Bernabe Moya/ BBC Estudo levou três anos para ser concluído.

Em uma plantação experimental na região de Andilla, na Espanha, dois cientistas trabalharam para desvendar um grande mistério que surgiu em suas vidas após um dos maiores incêndios já registrados na região de Valência em 2012: ciprestes que resistiram ao fogo que devastou mais de 20 hectares.

“Quando nós vimos aquela cena dantesca do verão trágico de 2012, uma grande tristeza tomou conta de nós. Estávamos comovidos com as dimensões da devastação”, disse um dos cientistas, Bernabé Moya que trabalha com seu irmão, José, no Departamento de Árvores Monumentais do Conselho Provincial de Valência.

“As observações acumuladas ao longo dos anos nos faziam alimentar a esperança de que alguns ciprestes teriam sobrevivido. Assim que chegamos, percebemos que toda a vegetação ao redor, formada por carvalhos e vários tipos de pinheiros, estava completamente queimada. Mas apenas 1,27% dos ciprestes-mediterrâneos haviam queimado”, afirmou Bernabé.

Hoje, após três anos da pesquisa que também analisou dados na Itália, os irmãos Moya divulgaram novo estudo, na revista científica Journal of Environmental Management, que esclarece o mistério sobre as árvores que sobrevivem a incêndios. Segundo a pesquisa, o cipreste-mediterrâneo possui grande umidade (entre 84 e 96%) em seus ramos e folhas, inclusive durante o verão.

“O fato de essas plantas terem mais água faz com que elas apresentem uma resistência maior às chamas. O tempo de queimada das partes vivas do cipreste-mediterrâneo foi entre 1,5 e 7 vezes superior nos testes de laboratório em comparação com outras espécies de florestas mediterrâneas, como carvalho, zimbro e pinheiro”, afirmou Bernabé que também defende o uso da planta como uma espécie de barreira natural contra incêndios próximos a regiões mediterrâneas. Para reforça a pesquisa, todos os testes foram realizados em laboratórios de referência em incêndios: Instituto para a Proteção Sustentável das Plantas em Florença, na Itália, e no Departamento de Florestas e Gestão de Sistemas Florestais, na Espanha.

Diferencial do cipreste-mediterrâneo

“A composição química das folhas tem, além de celulose e lignina como elementos estruturais, uma mescla orgânica de resinas, terpenos, etc., que, ao serem liberadas na atmosfera, passam a ser parte dos compostos voláteis orgânicos.
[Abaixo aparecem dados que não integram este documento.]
-- ==== Sys2Proof/Tests/Slice0.lean ====
section
/-! SUPPORT. Small tests, their expected values taken from spec/95_test_vectors.md (a row is named S<n> as there) and
from the encoding of spec/30_encoding.md, and after them one witness for each obligation that has hypotheses. -/

open Sys2Proof Sys2Proof.Machine

namespace Sys2Proof.Tests

/-! ## States and results -/

/-- A message open with `fill` octets buffered (ABSORB, BUSY 0). -/
def absorbing (fill : BitVec 8) : State := { State.reset with dstate := .absorb, fill := fill }

/-- A compression at STEP = `n` in the STATE `d`. -/
def compressing (d : DState) (n : BitVec 8) : State :=
  { State.reset with dstate := d, cphase := .run, stepNo := n }

/-- A digest computed. -/
def finalized : State := { State.reset with dstate := .finalized }

/-- An error recorded earlier: NOT_INIT by 0x12. -/
def withError (s : State) : State := { s with err := true, errcode := .notInit, errcmd := 0x12 }

/-- The state with one host line to perform and the host's turn. -/
def withLine (op : HostOp) (s : State) : State := { s with hostProg := [op], hostPc := 0, schedule := [.host] }

/-- A property of the next state, false where there is none. -/
def onNext (P : State → Bool) : Result → Bool
  | .next s => P s
  | .fault _ => false
  | .refused _ => false

/-- Submits a command word and looks at STATUS, ERRINFO and ERRCMD. -/
def after (v : Word) (s : State) : Option (Word × Word × Word) :=
  match executeCommand v s with
  | .next t => some (regRead .status t, regRead .errinfo t, regRead .errcmd t)
  | .fault _ => none
  | .refused _ => none

/-! ## Encoding (30_encoding.md R81, R82, R84; 95 section 2.1) -/

theorem test_decode_nop : decode 0b00000000000000000000000000000000 = .ok .nop := by decide
theorem test_decode_init : decode 0b00000000000000000000000000000001 = .ok .init := by decide
theorem test_decode_append_0 : decode 0b00000000000000000000000000000010 = .ok (.append 0) := by decide
theorem test_decode_append_4 : decode 0b00000000000000000000000001000010 = .ok (.append 4) := by decide
theorem test_decode_finalize : decode 0b00000000000000000000000000000011 = .ok .finalize := by decide
theorem test_decode_clrerr : decode 0b00000000000000000000000000000100 = .ok .clrerr := by decide

theorem test_decode_illegal :
    decode 0x00000052 = .error (.nbytesTooLarge 5) ∧ decode 0x00000072 = .error (.nbytesTooLarge 7) ∧
    decode 0x00000013 = .error (.nbytesNotZero 3 1) ∧ decode 0x00000005 = .error (.reservedOp 5) ∧
    decode 0x0000000F = .error (.reservedOp 15) ∧ decode 0x00000080 = .error .reservedBits ∧
    decode 0x00000081 = .error .reservedBits ∧ decode 0x80000000 = .error .reservedBits ∧
    decode 0xFFFFFFFF = .error .reservedBits := by decide

theorem test_encode_append_3 : encode (.append 3) = 0x00000032 := by decide

theorem test_wellFormed_refuses_append_5 : (Instr.append 5).wellFormed = false := by decide
theorem test_wellFormed_accepts_append_4 : (Instr.append 4).wellFormed = true := by decide

theorem test_decodeTableWord : decodeTableWord 32 0x12 = some (.append 1) ∧ decodeTableWord 32 0x52 = none := by
  decide

/-! ## Commands and the state machine (95 section 2.2) -/

theorem test_S1_init_after_reset : after 0x00000001 State.reset = some (0x00000002, 0, 0) := by decide +kernel
theorem test_S2_S3_not_init :
    after 0x00000012 State.reset = some (0x00000020, 3, 0x00000012) ∧
    after 0x00000003 State.reset = some (0x00000020, 3, 0x00000003) := by decide +kernel
theorem test_S7_nop : after 0x00000000 (absorbing 3) = some (0x00000302, 0, 0) := by decide +kernel
theorem test_S8_init_discards : after 0x00000001 (absorbing 3) = some (0x00000002, 0, 0) := by decide +kernel
theorem test_S9_append_3 :
    onNext (fun t => t.fill == 3 && t.bitcntLo == 0x18 && t.fillbuf[2] == 0x63)
      (exec (.append 3) { absorbing 0 with data := 0x00636261 }) = true := by decide +kernel
theorem test_S12_append_4_over_the_end :
    onNext (fun t => regRead .status t == 0x00000203 && t.bitcntLo == 0x610 && t.fillbuf[1] == 0x64 &&
        t.x[47] == 0x62610000)
      (exec (.append 4) { absorbing 190 with bitcntLo := 0x5F0, data := 0x64636261 }) = true := by decide +kernel
theorem test_S14_illegal_before_busy :
    after 0x00000072 (compressing .absorb 5) = some (0x00050023, 1, 0x00000072) := by decide +kernel
theorem test_S16_S17_finalize :
    after 0x00000003 (absorbing 3) = some (0x00000005, 0, 0) ∧
    after 0x00000003 (absorbing 0) = some (0x00000007, 0, 0) := by decide +kernel
theorem test_S18_feedForward_finData :
    onNext (fun t => regRead .status t == 0x00000007)
      (engineTurn Config.engine (compressing .finData 192)) = true := by decide +kernel
theorem test_S19_feedForward_finPad :
    onNext (fun t => regRead .status t == 0x00000018)
      (engineTurn Config.engine (compressing .finPad 192)) = true := by decide +kernel
theorem test_S26_clrerr : after 0x00000004 (withError (absorbing 0)) = some (0x00000002, 0, 0) := by decide +kernel
theorem test_S27_S28_clrerr_while_busy :
    after 0x00000004 (withError (compressing .absorb 0)) = some (0x00000023, 3, 0x00000012) ∧
    after 0x00000004 (compressing .absorb 0) = some (0x00000023, 2, 0x00000004) := by decide +kernel

/-! ## Bit counter, padding, primitives (95 sections 2.3 to 2.5) -/

theorem test_bitCount_carry :
    (bitCountAdd 32 { State.reset with bitcntLo := 0xFFFFFFF0 }).bitCount = 0x0000000100000010 := by decide +kernel
theorem test_bitCount_wrap :
    (bitCountAdd 32 { State.reset with bitcntHi := 0xFFFFFFFF, bitcntLo := 0xFFFFFFF0 }).bitCount = 0x10 := by
  decide +kernel
theorem test_padBlock_words :
    (adapter (padBlock 0x01234567 0x89ABCDEF))[0] = 0x000000AA ∧
    (adapter (padBlock 0x01234567 0x89ABCDEF))[46] = 0x67452301 ∧
    (adapter (padBlock 0x01234567 0x89ABCDEF))[47] = 0xEFCDAB89 := by decide +kernel
theorem test_primitives :
    rol32 0x80000001 1 = 0x00000003 ∧ ror32 0x80000001 1 = 0xC0000000 ∧ rol32 0x12345678 0 = 0x12345678 ∧
    rol32 0xDEADBEEF 31 = 0xEF56DF77 ∧ ror32 0x12345678 8 = 0x78123456 ∧
    bswap32 0x12345678 = 0x78563412 ∧ le32 0x61 0x62 0x63 0x00 = 0x00636261 := by decide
No caso dos ciprestes, talvez os compostos inflamáveis sejam gaseificados gradualmente durante a fase de aumento de temperatura que precede a queima e, por isso, não participam do processo de combustão”, afirmou Bernabé.

O estudo dos irmãos Moya também defende a plantação do cipreste-mediterrâneo em regiões mais afastadas e com clima bem diferente da Espanha, como na Patagônia chilena e argentina, ou ainda na Califórnia.

“O cipreste pode viver em todo tipo de solo, exceto os mais encharcados, ou solos pobres e degradados. Ele cresce desde o nível do mar até mais de 2 mil metros de altura. Também é uma espécie que não tem dificuldades para crescer em zonas de clima mediterrâneo ou temperado, como na Califórnia, no Chile ou na Argentina”, afirmou Bernabé.

Cuidado com o futuro

Mesmo com esta incrível capacidade de resistir a incêndios, os pesquisadores defendem a criação de políticas mais rígidas de preservação ambiental.

“A vulnerabilidade da vegetação diante dos incêndios está relacionada com a falta de informação da população, da falta de apoio e do abandono do mundo rural, uma situação que tende a se agravar com as mudanças climáticas. É urgente que a humanidade comece a levar a sério esses problemas… A luta contra os incêndios é um esforço de todos. Devemos isso às florestas e às gerações futuras.”, disse Moya.